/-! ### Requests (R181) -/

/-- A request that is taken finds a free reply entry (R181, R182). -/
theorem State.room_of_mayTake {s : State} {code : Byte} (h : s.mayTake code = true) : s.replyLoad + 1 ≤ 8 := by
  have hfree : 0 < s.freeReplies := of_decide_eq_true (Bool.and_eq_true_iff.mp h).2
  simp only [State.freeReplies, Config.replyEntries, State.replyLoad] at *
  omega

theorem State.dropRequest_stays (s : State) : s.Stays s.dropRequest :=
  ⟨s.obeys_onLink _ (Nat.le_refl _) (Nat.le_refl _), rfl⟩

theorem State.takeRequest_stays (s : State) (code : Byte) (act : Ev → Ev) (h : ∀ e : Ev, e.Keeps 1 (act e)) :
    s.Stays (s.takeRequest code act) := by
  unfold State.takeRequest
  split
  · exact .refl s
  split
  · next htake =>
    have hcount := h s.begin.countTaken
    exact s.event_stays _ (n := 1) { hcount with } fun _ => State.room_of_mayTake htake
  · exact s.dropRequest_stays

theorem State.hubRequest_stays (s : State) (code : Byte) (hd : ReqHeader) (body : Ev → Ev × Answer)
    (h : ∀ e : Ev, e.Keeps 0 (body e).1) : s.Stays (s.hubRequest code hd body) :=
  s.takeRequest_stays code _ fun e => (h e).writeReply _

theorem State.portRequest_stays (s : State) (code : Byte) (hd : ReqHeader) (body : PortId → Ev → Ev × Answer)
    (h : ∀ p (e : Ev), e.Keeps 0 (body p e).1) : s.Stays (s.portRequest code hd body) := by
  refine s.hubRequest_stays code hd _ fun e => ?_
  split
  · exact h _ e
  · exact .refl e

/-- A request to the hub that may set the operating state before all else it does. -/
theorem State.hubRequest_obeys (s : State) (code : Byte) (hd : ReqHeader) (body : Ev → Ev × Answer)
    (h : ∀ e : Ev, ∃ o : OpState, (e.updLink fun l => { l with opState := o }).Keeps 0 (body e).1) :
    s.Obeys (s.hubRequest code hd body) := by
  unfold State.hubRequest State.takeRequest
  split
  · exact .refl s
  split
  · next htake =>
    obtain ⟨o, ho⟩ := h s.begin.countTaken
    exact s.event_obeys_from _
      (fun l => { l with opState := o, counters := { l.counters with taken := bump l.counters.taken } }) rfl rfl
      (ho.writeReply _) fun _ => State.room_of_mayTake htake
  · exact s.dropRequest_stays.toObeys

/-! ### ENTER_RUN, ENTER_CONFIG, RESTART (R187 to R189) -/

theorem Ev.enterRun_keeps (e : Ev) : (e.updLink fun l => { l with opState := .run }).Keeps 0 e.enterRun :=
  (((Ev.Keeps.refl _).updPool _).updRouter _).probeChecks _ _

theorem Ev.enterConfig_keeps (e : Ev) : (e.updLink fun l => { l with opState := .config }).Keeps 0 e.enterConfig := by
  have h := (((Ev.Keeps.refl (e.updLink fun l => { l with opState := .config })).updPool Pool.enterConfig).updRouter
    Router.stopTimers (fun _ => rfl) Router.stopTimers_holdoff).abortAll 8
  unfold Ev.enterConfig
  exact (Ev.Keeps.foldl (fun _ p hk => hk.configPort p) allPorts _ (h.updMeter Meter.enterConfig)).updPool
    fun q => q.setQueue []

#####

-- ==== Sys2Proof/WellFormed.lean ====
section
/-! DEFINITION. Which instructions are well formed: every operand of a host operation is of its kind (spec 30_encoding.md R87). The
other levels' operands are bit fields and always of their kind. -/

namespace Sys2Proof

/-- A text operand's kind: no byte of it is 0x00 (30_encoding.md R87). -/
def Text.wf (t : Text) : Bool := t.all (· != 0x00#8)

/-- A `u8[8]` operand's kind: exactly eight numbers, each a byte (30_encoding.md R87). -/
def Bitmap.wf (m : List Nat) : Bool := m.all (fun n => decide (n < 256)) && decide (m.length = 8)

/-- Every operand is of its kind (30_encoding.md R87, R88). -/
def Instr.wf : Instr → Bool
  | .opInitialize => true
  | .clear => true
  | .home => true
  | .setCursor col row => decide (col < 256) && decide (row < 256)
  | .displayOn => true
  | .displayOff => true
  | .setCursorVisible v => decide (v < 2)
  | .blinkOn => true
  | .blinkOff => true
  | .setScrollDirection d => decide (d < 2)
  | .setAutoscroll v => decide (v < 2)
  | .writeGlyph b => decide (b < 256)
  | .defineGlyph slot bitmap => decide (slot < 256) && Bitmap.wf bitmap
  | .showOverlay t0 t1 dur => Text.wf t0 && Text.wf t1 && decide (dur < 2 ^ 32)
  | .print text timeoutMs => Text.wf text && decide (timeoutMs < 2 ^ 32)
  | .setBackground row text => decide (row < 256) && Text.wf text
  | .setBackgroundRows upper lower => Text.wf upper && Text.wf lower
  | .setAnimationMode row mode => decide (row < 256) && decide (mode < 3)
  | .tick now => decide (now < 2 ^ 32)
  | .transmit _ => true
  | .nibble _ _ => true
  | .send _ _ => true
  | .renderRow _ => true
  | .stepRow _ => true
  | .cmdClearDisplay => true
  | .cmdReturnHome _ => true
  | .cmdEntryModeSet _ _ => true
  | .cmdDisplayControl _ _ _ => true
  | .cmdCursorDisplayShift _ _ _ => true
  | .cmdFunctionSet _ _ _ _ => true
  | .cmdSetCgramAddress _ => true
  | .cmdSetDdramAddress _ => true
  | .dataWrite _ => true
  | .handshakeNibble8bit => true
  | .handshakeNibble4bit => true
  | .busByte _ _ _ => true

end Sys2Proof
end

#####

TASK PROMPT:
Copy out each line carrying the string "updPool" from the data.

RESPONSE TO THE EXERCISE:
  (((Ev.Keeps.refl _).updPool _).updRouter _).probeChecks _ _
  have h := (((Ev.Keeps.refl (e.updLink fun l => { l with opState := .config })).updPool Pool.enterConfig).updRouter
  exact (Ev.Keeps.foldl (fun _ p hk => hk.configPort p) allPorts _ (h.updMeter Meter.enterConfig)).updPool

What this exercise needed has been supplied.